-- ==== Sys2Proof/Laws/Scanner.lean ====
section
/-! SUPPORT. List mode over the bits of an octet in closed form (R142, R147), and the counts of an octet
(R143, R144). -/

namespace Sys2Proof.Machine

/-- The state `j` bits further on, with the values `o` emitted on the way (R26, R142). -/
def cursorBy (j : Nat) (o : List Int) (s : State) : State :=
  { s with
    cursor := wrap64 (cursorAt j s), cursorOvf := decide (CursorPast j s), vals := s.vals ++ o }

theorem cursorBy_zero (s : State) : cursorBy 0 [] s = s := by
  have h := s64_le_maxInt s.cursor
  have h1 : ¬ maxInt < s64 s.cursor := by omega
  simp [cursorBy, cursorAt, h1]

theorem cursorAt_succ (j : Nat) (s : State) : cursorAt (j + 1) s = cursorAt j s + s64 s.step := by
  simp only [cursorAt]; push_cast; ring

theorem cursorAt_ge {s : State} (hs : 0 ≤ s64 s.step) (j : Nat) : minInt ≤ cursorAt j s := by
  have h := minInt_le_s64 s.cursor
  have : 0 ≤ (j : Int) * s64 s.step := by positivity
  unfold cursorAt; omega

theorem cursorPast_mono {s : State} (hs : 0 ≤ s64 s.step) {i j : Nat} (hij : i ≤ j) (h : CursorPast i s) :
    CursorPast j s := by
  rcases h with h | h
  · exact .inl h
  · refine .inr ?_
    have : (i : Int) * s64 s.step ≤ j * s64 s.step := by
      have : (i : Int) ≤ j := by exact_mod_cast hij
      nlinarith
    unfold cursorAt at *; omega

theorem s64_cursorBy {s : State} (hs : 0 ≤ s64 s.step) {j : Nat} (h : ¬ CursorPast j s) (o : List Int) :
    s64 (cursorBy j o s).cursor = cursorAt j s :=
  s64_wrap64 (cursorAt_ge hs j) (by by_contra hc; exact h (.inr (by omega)))

/-- One advance of the cursor (R142). -/
theorem advanceCursor_cursorBy {s : State} (hs : 0 ≤ s64 s.step) (j : Nat) (o : List Int) :
    advanceCursor (cursorBy j o s) = cursorBy (j + 1) o s := by
  have e1 : wrap64 (s64 (wrap64 (cursorAt j s)) + s64 s.step) = wrap64 (cursorAt (j + 1) s) := by
    rw [wrap64_s64_wrap64_add, cursorAt_succ]
  have e2 : (decide (CursorPast j s) || decide (maxInt < s64 (wrap64 (cursorAt j s)) + s64 s.step)) =
      decide (CursorPast (j + 1) s) := by
    by_cases h : CursorPast j s
    · have h2 := cursorPast_mono hs (Nat.le_succ j) h
      simp only [decide_eq_true h, decide_eq_true h2, Bool.true_or]
    · have h3 : s64 (wrap64 (cursorAt j s)) = cursorAt j s := s64_cursorBy hs h []
      have h4 : ¬ s.cursorOvf = true := fun h' => h (.inl h')
      rw [h3, ← cursorAt_succ, decide_eq_false h, Bool.false_or]
      exact decide_eq_decide.2 ⟨fun h' => .inr h', fun h' => h'.resolve_left h4⟩
  unfold advanceCursor
  simp only [cadd_fst, cadd_snd]
  show ({ s with cursor := _, cursorOvf := _, vals := _ } : State) = _
  unfold cursorBy
  rw [← e1, ← e2]

theorem emit_cursorBy {s : State} (hs : 0 ≤ s64 s.step) {j : Nat} (h : ¬ CursorPast j s) (o : List Int) :
    emit (s64 (cursorBy j o s).cursor) (cursorBy j o s) = cursorBy j (o ++ [cursorAt j s]) s := by
  rw [s64_cursorBy hs h]
  simp [emit, cursorBy]

/-- The bits from `j` on, when every matching one stands for a value up to `MAX` (R142). -/
theorem listBits_all (b : Byte) {s : State} (hs : 0 ≤ s64 s.step) (m : Nat) :
    ∀ (j n : Nat) (o : List Int), (∀ i ∈ matchingBits b (List.range' j m) s, ¬ CursorPast i s) →
      listBits b (List.range' j m) n (cursorBy j o s) =
        ⟨n + (matchingBits b (List.range' j m) s).length, none,
          cursorBy (j + m) (o ++ (matchingBits b (List.range' j m) s).map fun i => cursorAt i s) s⟩ := by
  induction m with
  | zero => intro j n o _; simp [matchingBits, listBits]
  | succ m ih =>
    intro j n o h
    rw [List.range'_succ, listBits]
    unfold matchingBits at h ⊢
    rw [List.range'_succ, List.filter_cons] at h
    rw [List.filter_cons]
    by_cases hm : bitMatches s.pol (bitOf b j) = true
    · rw [if_pos hm] at h ⊢
      have hj : ¬ CursorPast j s := h j (by simp)
      rw [if_pos (show bitMatches (cursorBy j o s).pol (bitOf b j) = true from hm),
        if_neg (show ¬ (cursorBy j o s).cursorOvf = true by simpa [cursorBy] using hj), emit_cursorBy hs hj,
        advanceCursor_cursorBy hs, ih (j + 1) _ _ fun i hi => h i (by simp [matchingBits] at hi ⊢; tauto)]
      simp [matchingBits, Nat.add_assoc, Nat.add_comm 1]
    · rw [if_neg hm] at h ⊢
      rw [if_neg (show ¬ bitMatches (cursorBy j o s).pol (bitOf b j) = true from hm),
        advanceCursor_cursorBy hs, ih (j + 1) _ _ h]
      simp [matchingBits, Nat.add_assoc, Nat.add_comm 1]

/-- The bits from `j` on, up to the first matching one past `MAX` (R142, R147). -/
theorem listBits_fault (b : Byte) {s : State} (hs : 0 ≤ s64 s.step) (m : Nat) :
    ∀ (j d n : Nat) (o : List Int), d < m → bitMatches s.pol (bitOf b (j + d)) = true →
      CursorPast (j + d) s → (∀ i ∈ matchingBits b (List.range' j d) s, ¬ CursorPast i s) →
      listBits b (List.range' j m) n (cursorBy j o s) =
        ⟨n + (matchingBits b (List.range' j d) s).length, some (j + d),
          cursorBy (j + d) (o ++ (matchingBits b (List.range' j d) s).map fun i => cursorAt i s) s⟩ := by
  induction m with
  | zero => intro j d n o hd; omega
  | succ m ih =>
    intro j d n o hd hm hp h
    rw [List.range'_succ, listBits]
    cases d with
    | zero =>
      rw [if_pos (show bitMatches (cursorBy j o s).pol (bitOf b j) = true from hm),
        if_pos (show (cursorBy j o s).cursorOvf = true by simpa [cursorBy] using hp)]
      simp [matchingBits]
    | succ d =>
      unfold matchingBits at h ⊢
      rw [List.range'_succ, List.filter_cons] at h ⊢
      have hm' : bitMatches s.pol (bitOf b (j + 1 + d)) = true := by rwa [show j + 1 + d = j + (d + 1) by omega]
      have hp' : CursorPast (j + 1 + d) s := by rwa [show j + 1 + d = j + (d + 1) by omega]
      by_cases hb : bitMatches s.pol (bitOf b j) = true
      · rw [if_pos hb] at h ⊢
        have hj : ¬ CursorPast j s := h j (by simp)
        rw [if_pos (show bitMatches (cursorBy j o s).pol (bitOf b j) = true from hb),
          if_neg (show ¬ (cursorBy j o s).cursorOvf = true by simpa [cursorBy] using hj), emit_cursorBy hs hj,
          advanceCursor_cursorBy hs,
          ih (j + 1) d _ _ (by omega) hm' hp' fun i hi => h i (by simp [matchingBits] at hi ⊢; tauto)]
        simp [matchingBits, Nat.add_assoc, Nat.add_comm 1]
      · rw [if_neg hb] at h ⊢
        rw [if_neg (show ¬ bitMatches (cursorBy j o s).pol (bitOf b j) = true from hb),
          advanceCursor_cursorBy hs, ih (j + 1) d _ _ (by omega) hm' hp' h]
        simp [matchingBits, Nat.add_assoc, Nat.add_comm 1]

/-! ### Counts -/

theorem popcount_le (x : Byte) : popcount x ≤ 8 := by
  revert x; decide

theorem countIncrement_le (p : BitVec 2) (b : Byte) : countIncrement p b ≤ 8 := by
  have := popcount_le b
  unfold countIncrement; split
  · exact this
  · split <;> omega

/-- The 1 bits and the 0 bits of an octet are eight together (R150 (c)). -/
theorem countIncrement_add (b : Byte) : countIncrement 0 b + countIncrement 1 b = 8 := by
  have := popcount_le b
  simp [countIncrement]; omega

/-- The table counts the matching bits (R143, R144). -/
theorem countIncrement_eq_length {p : BitVec 2} (hp : p = 0 ∨ p = 1) (b : Byte) :
    countIncrement p b = ((List.range 8).filter fun j => bitMatches p (bitOf b j)).length := by
  rcases hp with rfl | rfl <;> revert b <;> decide

end Sys2Proof.Machine
end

● What to produce:
An exact transcription of the lines from the start of the listing through the line bearing "(R26, R142). -/" is the whole answer.

● Output for this exercise:
-- ==== Sys2Proof/Laws/Scanner.lean ====
section
/-! SUPPORT. List mode over the bits of an octet in closed form (R142, R147), and the counts of an octet
(R143, R144). -/

namespace Sys2Proof.Machine

/-- The state `j` bits further on, with the values `o` emitted on the way (R26, R142). -/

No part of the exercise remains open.